The lawsuit, filed in the U.S. District Court for the District of Connecticut, is the first statewide challenge to the practice of counting prisoners where they are incarcerated. The plaintiffs seek to compel the State of Connecticut to adopt a new redistricting map that counts incarcerated individuals in their home state legislative districts rather than in the districts where they are being incarcerated, thereby safeguarding the Fourteenth Amendment principle of “one person, one vote.”

“This process is a stain on our democracy and a violation of the equal protection clause of the 14th Amendment,” explains Bradford Berry, General Counsel of the NAACP. “Like other forms of voter suppression it reduces the power of one community while inflating the power of another and it’s time to end it.”

Although a number of states continue to engage in this practice, Connecticut has some of the worst discrepancies in population numbers between its prison districts and most populated districts. According to the complaint, when prisoners are reallocated to their home districts, the population of District 59, where three state prisons are located, has an overall population that is more than 15% smaller than the most populated district in the state. The effect is that the vote of a person in that prison district counts for 15% more than each vote of a person in the largest district.

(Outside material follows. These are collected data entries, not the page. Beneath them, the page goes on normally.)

/-- The cord PLL is unlocked: the FIFOs of its lanes seal, and every link of the cord is OFF (R172, R180). -/
def pllLost (s : State) (n : Nat) : State :=
  let s := updateSeals (s.put (LNE_CORD_CFG_pll_lock n) 0)
  updateSeals ((List.range 4).foldl (fun s k => linkOff s (4 * n + k)) s)

/-- The reference of a cord stops or its PLL loses lock (R172). -/
def cordRefLost (s : State) (n : Nat) (stopped : Bool) : State :=
  let s := pllLost s n
  raise (s.put (LNE_CORD_CFG_ref_lost n) 1) 0x3102 (packWord [(33, n), (32, b2n stopped)])

/-- The PLL of cord `n` loses lock, or the reference input that feeds it stops, and with it the cords that the input feeds
(R172, Table 8.2). -/
def cordsLost (s : State) (n : Nat) (stopped : Bool) : State :=
  if stopped then (List.range 3).foldl (fun s i => cordRefLost s (3 * (n / 3) + i) true) s else cordRefLost s n false

def execCordRefLost (n : Fin 6) (stopped : Bool) (s : State) : Host.Outcome State Fault Refusal :=
  .next (cordsLost s n.val stopped)

/-- A cord PLL locks; each lane whose mode is not OFF starts training (R172, R191). -/
def cordLock (s : State) (n : Nat) : State :=
  if pllNeeded s n then
    let s := updateSeals (s.put (LNE_CORD_CFG_pll_lock n) 1)
    (List.range 4).foldl (fun s k => laneKick s (4 * n + k)) s
  else s

def execCordPllLock (n : Fin 6) (s : State) : Host.Outcome State Fault Refusal := .next (cordLock s n.val)

/-- A rate write has effect only while every lane of the cord is OFF; the MGC writes the presets of the new
rate (Table 8.16, R198). -/
def cordRate (s : State) (n rate : Nat) : State :=
  if s.get (LNE_CORD_CFG_rate n) = rate then s
  else if (List.range 4).all (fun k => laneMode s (4 * n + k) == 0) then
    (List.range 4).foldl (fun s k => setLane s (4 * n + k) { laneOf s (4 * n + k) with keepEq := false })
      (presetCord (s.put (LNE_CORD_CFG_rate n) rate) n)
  else s

def execCordRateWrite (n : Fin 6) (rate : BitVec 2) (s : State) : Host.Outcome State Fault Refusal :=
  .next (cordRate s n.val rate.toNat)

/-- A new attempt from presets: a packet in progress ends (R191, R194). -/
def retrain (s : State) (l : Nat) : State :=
  if link s l = 0 then s
  else
    let wasUp := link s l == 3
    let s := idleEnds (txClear (rxAbort s l) l) l
    let s := if wasUp then newSequence s l else s
    kwrFollow (startAttempt (s.put (LNE_STAT_rx_hold l) 0) l true) (l / 4)

def execLaneRetrain (l : Fin 24) (s : State) : Host.Outcome State Fault Refusal := .next (retrain s l.val)

/-- Offset `k` of a map. -/
def mapAt (map k : Nat) : Nat := map >>> (2 * k) % 4

/-- A write of a lane's mode or cord map abandons a test slice of lanes that `p` picks (R363). -/
def laneSliceAbandon (s : State) (p : Nat → Bool) : State :=
  match s.scb.handover with
  | .laneTest l => if p l.val then pllUpdate (sliceEnd s 2) (l.val / 4) else s
  | .idle | .colCopy _ _ | .colWait _ _ | .colScan _ _ | .colTest _ _ | .blockWait _ _ | .blockCopy _ _
  | .blockTest _ _ | .fifoTest _ => s

/-- A map that is a permutation of 0 to 3 is stored; each lane that changes place and is not OFF retrains
(R193, R194). -/
def cordMap (s : State) (n map : Nat) : State :=
  if (List.range 4).all (fun p => (List.range 4).any (fun k => mapAt map k == p)) then
    let s := laneSliceAbandon s (fun l => l / 4 == n)
    (List.range 4).foldl (fun s k =>
      if s.get (mapField n k) = mapAt map k then s
      else
        let s := (s.put (mapField n k) (mapAt map k)).put (LNE_STAT_phys (4 * n + k)) (mapAt map k)
        let s := setLane s (4 * n + k) { laneOf s (4 * n + k) with keepEq := false }
        if laneMode s (4 * n + k) = 0 then s else retrain s (4 * n + k)) s
  else s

“Connecticut is a state of extreme inequality with wealth concentrated in the suburbs and poverty in our urban areas; prison gerrymandering represents another way in which resources disproportionately favor suburban communities,” said Scot X. Esdaile, President of the NAACP Connecticut State Conference. “Our members are directly impacted by this process which not only siphons off our families through mass incarceration but siphons off our political power as well.”

“This is about making sure everyone gets an equal voice,” said Germano Kimbro, a formerly incarcerated individual and plaintiff in the case. A resident of District 97, one of the most overcrowded state legislative districts in Connecticut, Kimbro argues “My vote shouldn’t count less than someone else’s just because they live near a state prison.” 

“The Equal Protection Clause of the Constitution requires Federal and State governments to follow the principle of “one person, one vote” when drawing legislative district lines. Each person’s vote is to be equal to that of their fellow citizens,” explains Alden Pinkham, a student in Yale Law School’s Rule of Law Clinic. “Using prisoners to inflate the population of the districts where prisons are located violates this principle.”

The plaintiffs in the lawsuit are represented by the Rule of Law Clinic at Yale Law School and the NAACP.